10. The composition according to claim 9, characterized in that the / the additional mineral / de deodorant / s or moisture absorbents / ien in a total amount of 0.1 - 5 wt .-%, preferably 0.5 - 3 wt. %, more preferably 0.7 to 2 wt .-%, each based on the total propellant-free composition, is / are included.

1. A composition according to claim 1, 2, 3, 4, 5, 6, 7, 8, 9 or 10, characterized in that they are 0.01 to 5 wt .-%, based on the total propellant-free composition, a contains mineral mixture obtained from a natural mineral water, a thermal water or a natural healing water.
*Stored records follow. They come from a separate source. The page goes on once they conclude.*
-- ==== Sys2Proof/Machine/Lo.lean ====
section
/-! DEFINITION. The optics of a line port (chapter 12): comb lasers, ring tuning, the calibration cycle, launch power, bounds, eye safety
and ageing. What the optics measure comes with the commands. -/

namespace Sys2Proof.Machine

/-- 1 ms. -/
abbrev ms : Time := 8000000

/-- An LO trace record (Table 17-8). -/
def Block.loTrace (ev p m laser : Nat) (b : Block) : Block := b.trace 6 ev devJob (Bits.leBytes 1 p ++ Bits.leBytes 1 m ++ Bits.leBytes 1 laser)

/-- State of a laser: 0 cold, 1 active, 2 FAILED. -/
def Block.laser (b : Block) (p k : Nat) : Nat := if k = 1 then b.fld (R.loCombStat p) 31 30 else b.fld (R.loCombStat p) 29 28

/-- A laser enters a state. -/
def Block.setLaser (p k v : Nat) (b : Block) : Block := if k = 1 then b.putFld (R.loCombStat p) 31 30 v else b.putFld (R.loCombStat p) 29 28 v

/-- LIT of every member follows. -/
def Block.relight (p : Nat) (b : Block) : Block :=
  (List.range 32).foldl (fun b m => b.setLit p m (b.litNow p m)) b

/-- A sticky bit of the LO. -/
def Block.loSticky (p bit : Nat) (b : Block) : Block := b.setBits (R.loSticky p) (2 ^ bit)

/-- The loops of Table 12-6 that are at a bound, or past one: what LO_STAT shows, and, as another loop comes to be, LO_STICKY and the warning of
every command in flight (R344). -/
def Block.loopFlags (p : Nat) (sat past : List Nat) (b : Block) : Block :=
  let old := b.lo1 p
  let b := b.modLo p fun x => { x with sat := sat, past := past }
  let b := if sat.any fun k => !old.sat.contains k then (b.loSticky p 0).warnAll Warn.loopSaturated fun _ => true else b
  let b := if past.any fun k => !old.past.contains k then (b.loSticky p 1).warnAll Warn.policyOverridden fun _ => true else b
  (b.putBit (R.loStat p) 29 (!sat.isEmpty)).putBit (R.loStat p) 30 (!past.isEmpty)

/-- One loop is, or is no longer, at a bound or past one. -/
def Block.loopFlag (p k : Nat) (sat past : Bool) (b : Block) : Block :=
  let x := b.lo1 p
  b.loopFlags p ((x.sat.filter (· != k)) ++ (if sat then [k] else [])) ((x.past.filter (· != k)) ++ (if past then [k] else []))

/-! ## The wavelength plan and the comb's lines (R322, R323, R329) -/

/-- Central frequency of the slot of member `k` in MHz: 193.1 THz + n × 6.25 GHz with n = 12k − 196 (R322). -/
def Lo.centre (k : Nat) : Nat := (193100000 + 6250 * (12 * (k : Int) - 196)).toNat

/-- Width of a member's slot in MHz (R322). -/
abbrev Lo.slotWidth : Nat := 75000

/-- With line 16 locked to the reference cavity, every line lies within ±1.0 GHz of the plan (R323). -/
def Lo.onPlan (freq : List Nat) : Bool :=
  (List.range 32).all fun k => decide (Lo.centre k ≤ freq.getD k 0 + 1000 ∧ freq.getD k 0 ≤ Lo.centre k + 1000)

/-- The usable lines of a scan: within ±3 dB of the mean power of lines 0 to 31, when every line outside them lies at least 20 dB below that
mean (R329). -/
def LineScan.usable (x : LineScan) : Nat :=
  let pw (k : Nat) : Int := x.lines.getD k (-1000)
  let sum := Bits.sum ((List.range 32).map fun k => Lf.linear (pw k))
  let quiet := x.outer.all fun o => decide (32 * Lf.linear (o + 200) ≤ sum)
  Lf.map fun k => quiet && decide (sum ≤ 32 * Lf.linear (pw k + 30) ∧ 32 * Lf.linear (pw k - 30) ≤ sum)

/-! ## Assigning rings to lines (R332) -/

/-- The place of a peak in its sweep, in slots of the plan from the first peak. -/
def Sweep.place (s : Sweep) (x : Peak) : Nat := (x.shift + 37500 - (s.head?.map (·.shift)).getD 0) / 75000

/-- The line of each peak of a sweep, when one gap fits: 34 slots make one free spectral range, and heating passes the lines downward, so after
the gap comes the highest line present, and before it the lowest. `gone` are the lines that rings earlier on the bus drop. -/
def Sweep.label (gone : Nat → Bool) (s : Sweep) : Option (List (Nat × Peak)) :=
  let here := (List.range 32).filter fun k => !gone k
  let hi := (here.getLast?).getD 0
  let lo := (here.head?).getD 0
  (List.zip s s.tail).findSome? fun (x, y) =>
    if Sweep.place s y - Sweep.place s x ≠ 34 - (hi - lo) then none
    else
      let l := s.map fun p => ((hi + Sweep.place s y + 34 * 34 - Sweep.place s p) % 34, p)
      if here.isEmpty || l.any fun e => !here.contains e.1 then none else some l

/-- The median of some powers: the lower one of two (log entry 84). -/
def Lo.median (l : List Int) : Int :=
  (l.find? fun x => decide ((l.filter (· < x)).length ≤ (l.length - 1) / 2 ∧ (l.length - 1) / 2 < (l.filter (· ≤ x)).length)).getD 0

/-- The peak of line `k` in a sweep that lies lowest in heater power, unless there is no gap or it lies more than 6 dB below the median peak of
its bank (R332). -/
def Sweep.find (gone : Nat → Bool) (med : Int) (k : Nat) (s : Sweep) : Option Peak :=
  ((((Sweep.label gone s).getD []).filter fun e => e.1 == k).foldl (fun (m : Option Peak) e => match m with
    | some y => if e.2.heat < y.heat then some e.2 else some y
    | none => some e.2) none).filter fun x => decide (med ≤ x.power + 60)

/-- Ring `k` of a bank takes the outcome of its search; a ring that fails is left unassigned. -/
def Lo.searchRing (bank k : Nat) (med temp : Int) (s : Sweep) (rs : AMap RingSet) : AMap RingSet :=
  let r := 32 * bank + k
  match Sweep.find (fun j => decide (j < k) && (AMap.get? rs (32 * bank + j)).isSome) med k s with
  | some x => AMap.set rs r ⟨x.heat, x.power, temp, ((AMap.get? rs r).map (·.coef)).getD 0⟩
  | none => AMap.erase rs r

/-- The median peak of a bank in its sweeps. -/
def Lo.bankMedian (sweeps : List Sweep) (bank : Nat) : Int := Lo.median (((sweeps.drop (32 * bank)).take 32).flatMap fun s => s.map (·.power))

/-- The rings of a bank are searched in turn, from the bus input onward. -/
def Lo.searchBank (sweeps : List Sweep) (temp : Int) (rs : AMap RingSet) (bank : Nat) : AMap RingSet :=
  (List.range 32).foldl (fun rs k => Lo.searchRing bank k (Lo.bankMedian sweeps bank) temp (sweeps.getD (32 * bank + k) []) rs) rs

/-- Heater power of a ring in 0.1 mW, as its register shows it. -/
def R.loMHeat (p r : Nat) : Nat := if r < 32 then R.loMHeatTx p r else if r < 64 then R.loMHeatLo p (r - 32) else R.loMHeatRx p (r - 64)

/-- A target held within a floor and a ceiling. -/
def Lo.clamp (lo hi x : Int) : Int := max lo (min hi x)

/-- Floor and ceiling of a bound register. -/
def Block.bounds (b : Block) (a : Nat) : Int × Int := (Bits.toInt 16 (b.fld a 15 0), Bits.toInt 16 (b.fld a 31 16))

/-- The bias loop drives the active laser at a current, within its bounds unless the laser is forced past them (R344). -/
def Block.setBias (p : Nat) (forced : Bool) (want : Int) (b : Block) : Block :=
  let (lo, hi) := b.bounds (R.loBndBias p)
  let out := decide (want < lo) || decide (hi < want)
  (b.putFld (R.loCombStat p) 9 0 (if forced then want else Lo.clamp lo hi want).toNat).loopFlag p 1 (out && !forced) (out && forced)

/-- A ring's heater is driven at a power, within the bounds of the heater loop unless the loop is forced past them (R344). -/
def Block.setHeat (p r : Nat) (forced : Bool) (want : Int) (b : Block) : Block :=
  let (lo, hi) := b.bounds (R.loBndHeater p)
  b.putN (R.loMHeat p r) ((if forced then want else Lo.clamp lo hi want).toNat % 65536)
12. The composition according to claim 1, 2, 3, 4, 5, 6, 7, 8, 9, 10 or 1 1, characterized in that at least one oil-in-water emulsifier is included.

13. A composition according to claim 12, characterized in that the oil-in-water emulsifier is selected from linear polysiloxane-polyoxyethylene-polyoxypropylene block copolymers, preferably from a linear polysiloxane-polyoxyethylene-polyoxypropylene block copolymer having the INCI name PEG / PPG-22/24 Dimethicone and the CAS no. 64365-23-7 and a linear polysiloxane-polyoxyethylene-polyoxypropylene block copolymer having the INCI name PEG / PPG-10/2 Dimethicone.

14. A composition according to claim 1, 2, 3, 4, 5, 6, 7, 8, 9, 10, 1 1, 12 or 13, characterized in that at least one C ₈ -C ₆ -isoparaffin, which is preferably selected isodecane, isododecane, isotetradecane and isohexadecane and mixtures thereof.

15. A composition according to claim 1, 2, 3, 4, 5, 6, 7, 8, 9, 10, 1 1, 12, 13 or 14, characterized in that at least one ester of linear or branched saturated or unsaturated fatty alcohols 2-30 carbon atoms with linear or branched saturated or unsaturated fatty acids having from 2 to 30 carbon atoms which may be hydroxylated, which is preferably selected from hexyldecyl laurate, isodecyl neopentanoate, isononyl isononanoate, 2-ethylhexyl palmitate, 2-ethylhexyl stearate, isopropyl myristate, isopropyl palmitate , Isopropyl stearate, isopropyl isostearate, isopropyl oleate, isooctyl stearate, isononyl stearate, isocetyl stearate, isononyl isononanoate, isotridecyl isononanoate, cetearyl isononanoate, 2-ethylhexyl laurate, 2-ethylhexyl isostearate, 2-ethylhexyl cocoate, 2-octyldodecyl palmitate, butyloctanoic acid 2-butyloctanoate, diisotridecyl acetate, n-butyl stearate , n-hexyl laurate, n-decyl oleate, oleyl oleate, oleyl erucate, erucyl oleate, erucyl erucate, ethylene glycoldioleate and ethylene glycol dipalmitate.